658 S.W.2d 267 | Tex. App. | 1983
OPINION
This appeal is brought on four grounds of error from an aggravated robbery conviction wherein punishment was assessed at eighteen (18) years in the Texas Department of Corrections.
In Sheffield v. State, 650 S.W.2d 813, 814 (Tex.Cr.App.1983), the Court (per curiam) wrote:
“To prevent any misunderstanding, we take this opportunity to emphasize that the summary refusal of a petition for discretionary review by this Court is of no precedential value. This is true where the petition is refused without opinion, as is the usual practice, as well as where the petition is refused with a brief opinion disavowing the reasoning employed by the Court of Appeals, as in the instant case. The Bench and Bar of the State should not assume that the summary refusal of a petition for discretionary review lends any additional authority to the opinion of the Court of Appeals. Camp*268 bell v. State, 647 S.W.2d 660 (Tex.Cr.App.1983).”
This being so, unless a new and novel question of law is involved in a case — or perhaps even where there is — a formal written opinion by a Court of Appeals serves no purpose under the current writ history citation format.

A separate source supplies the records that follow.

theorem releaseVzf_lasting (v : Nat) (off : s.rfx.enabled = false) : (releaseVzf v s).vz.lasting v = Vzf.free.lasting := by
  have freed : (vzfFreed v (vzfRemoved v (s.vzf v) (vzfSilenced v s))).vz = (vzfRemoved v (s.vzf v) (vzfSilenced v s)).vz :=
    (vzfFreed_frame ..).same .vz (by decide)
  have sent : ∀ u : State, (xSend (applyMerge u)).vz = u.vz := fun u =>
    ((xSend_frame _).same .vz (by decide)).trans ((applyMerge_frame u).same .vz (by decide))
  rw [releaseVzf_eq, sent, evalRules_of_disabled ((vzfFreed_enabled ..).trans off), freed]
  exact congrArg Vzf.lasting (Tbl.getD_erase_same ..)

theorem endDestroy_lasting (v : Nat) (off : s.rfx.enabled = false) : (endDestroy v s).vz.lasting v = Vzf.free.lasting := by
  unfold endDestroy
  dsimp only
  rw [completeVzf_lasting, raise_lasting, releaseVzf_lasting s v off]

theorem drainEnd_of_quiescing {v : Nat} (life : (s.vzf v).life = .quiescing) : drainEnd v s = endReset v (resetSteps v s) := by
  simp only [drainEnd, life]

theorem drainEnd_of_destroying {v : Nat} (life : (s.vzf v).life = .destroying) : drainEnd v s = endDestroy v (resetSteps v s) := by
  simp only [drainEnd, life]

theorem drainEnd_of_active {v : Nat} (life : (s.vzf v).life = .active) : drainEnd v s = s := by
  simp only [drainEnd, life]

/-- Settles O27: a raise leaves a VZF everything but its event vectors, so what a creation, a reset and a destruction write stands at their end.
The reset steps stand at the end of the drain, which is the model's reading (log entry 96). -/
theorem vzfLifeCommandsAct : Obligations.VzfLifeCommandsAct := by
  refine ⟨?create, ?exists_, ?noResource, ?destroy, ?destroySelf, ?destroyNone, ?reset, ?resetSelf, ?quiesced, ?destroyed, ?active⟩
  case create =>
    intro s r p tpl vzf v t regions iommu q system small serves chosen absent found sound hosted untaken ports views room
    have does := vzfCreate_of_free (iommu := iommu) absent found sound hosted untaken ports views room
    have lasting := fun off => vzf_of_lasting (createNow_lasting s v t regions iommu off)
    generalize createNow v t regions iommu s = made at does lasting ⊢
    obtain ⟨u, answered, rfl⟩ := answers_of_accepted (c := .vzfCreate r tpl vzf iommu) (post := fun u => u = made) q rfl
      (q.passes (decide_eq_true q.len) (Need.check_of_sysPriv system _) (needStat_eq_none.mpr (decide_eq_true small)) serves)
      (createBody_of_created chosen does) rfl rfl
    refine ⟨_, answered, u, rfl, rfl, fun off => ?_⟩
    obtain ⟨life, tpl, regions, gen, -⟩ := lasting off
    exact ⟨life, tpl, regions, gen⟩
  case exists_ =>
    intro s r p tpl vzf iommu q system small serves named exists_
    exact answers_of_accepted q rfl
      (q.passes (decide_eq_true q.len) (Need.check_of_sysPriv system _) (needStat_eq_none.mpr (decide_eq_true small)) serves)
      (createBody_of_refused (State.chooseVzf_of_named named) (vzfCreate_of_existing exists_) (by decide)) rfl rfl
  case noResource =>
    intro s r p tpl vzf v t iommu q system small serves chosen absent found sound unhosted taken
    exact answers_of_accepted q rfl
      (q.passes (decide_eq_true q.len) (Need.check_of_sysPriv system _) (needStat_eq_none.mpr (decide_eq_true small)) serves)
      (createBody_of_refused chosen (vzfCreate_of_taken absent found sound unhosted taken) (by decide)) rfl rfl
  case destroy =>
    intro s r p vzf q system serves active other
    exact answers_of_accepted q rfl (q.passes (decide_eq_true q.len) (Need.check_of_sysPriv system _) rfl serves)
      (destroyBody_of_active active other) rfl ⟨rfl, by rw [beginReset_vzf], by rw [beginReset_vzf]⟩
  case destroySelf =>
    intro s r p vzf q system serves active self
    exact answers_of_accepted q rfl (q.passes (decide_eq_true q.len) (Need.check_of_sysPriv system _) rfl serves)
      (destroyBody_of_self active self) rfl rfl
  case destroyNone =>
    intro s r p vzf q system serves absent
    exact answers_of_accepted q rfl (q.passes (decide_eq_true q.len) (Need.check_of_sysPriv system _) rfl serves)
      (destroyBody_of_absent absent) rfl rfl
  case reset =>
    intro s r p vzf q system serves active other
    exact answers_of_accepted q rfl (q.passes (decide_eq_true q.len) (Need.check_of_sysPriv system _) rfl serves)
      (resetBody_of_active active other) rfl ⟨rfl, by rw [beginReset_vzf], by rw [beginReset_vzf]⟩
  case resetSelf =>
    intro s r p vzf q system serves active self
    exact answers_of_accepted q rfl (q.passes (decide_eq_true q.len) (Need.check_of_sysPriv system _) rfl serves)
      (resetBody_of_self active self) rfl ⟨rfl, by rw [beginReset_vzf]⟩
  case quiesced =>
    intro v s life
    obtain ⟨active, -, -, -, requester⟩ := vzf_of_lasting (endReset_lasting (resetSteps v.val s) v.val)
    exact ⟨_, congrArg Host.Outcome.next (drainEnd_of_quiescing s life), rfl, active, requester⟩
  case destroyed =>
    intro v s life
    refine ⟨_, congrArg Host.Outcome.next (drainEnd_of_destroying s life), rfl, fun off => ?_⟩
    obtain ⟨life, -⟩ := vzf_of_lasting (endDestroy_lasting (resetSteps v.val s) v.val ((resetSteps_enabled ..).trans off))
    rw [Vzf.exists_, life]
    rfl
  case active => exact fun v s life => congrArg Host.Outcome.next (drainEnd_of_active s life)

We have carefully reviewed this appeal and find no error. All of appellant’s grounds of error are overruled, and the judgment of the trial court is affirmed. The authority we rely on in overruling the first ground of error is Swink v. State, 617 S.W.2d 203, 208 (Tex.Cr.App.1981), cert. denied, 454 U.S. 1087, 102 S.Ct. 648, 70 L.Ed.2d 624 (1981). Hankins v. State, 646 S.W.2d 191, 199 (Tex.Cr.App.1981), is the case we rely on in overruling appellant’s second ground of error, and Tex.Penal Code Ann. § 46.01(3) (Vernon 1974) forms the basis of our action in overruling ground of error number three. Tex.Rev.Civ.Stat. Ann. art. 3731a, § 4 (Vernon Supp. 1982-1983) supports our action in overruling appellant’s fourth ground of error.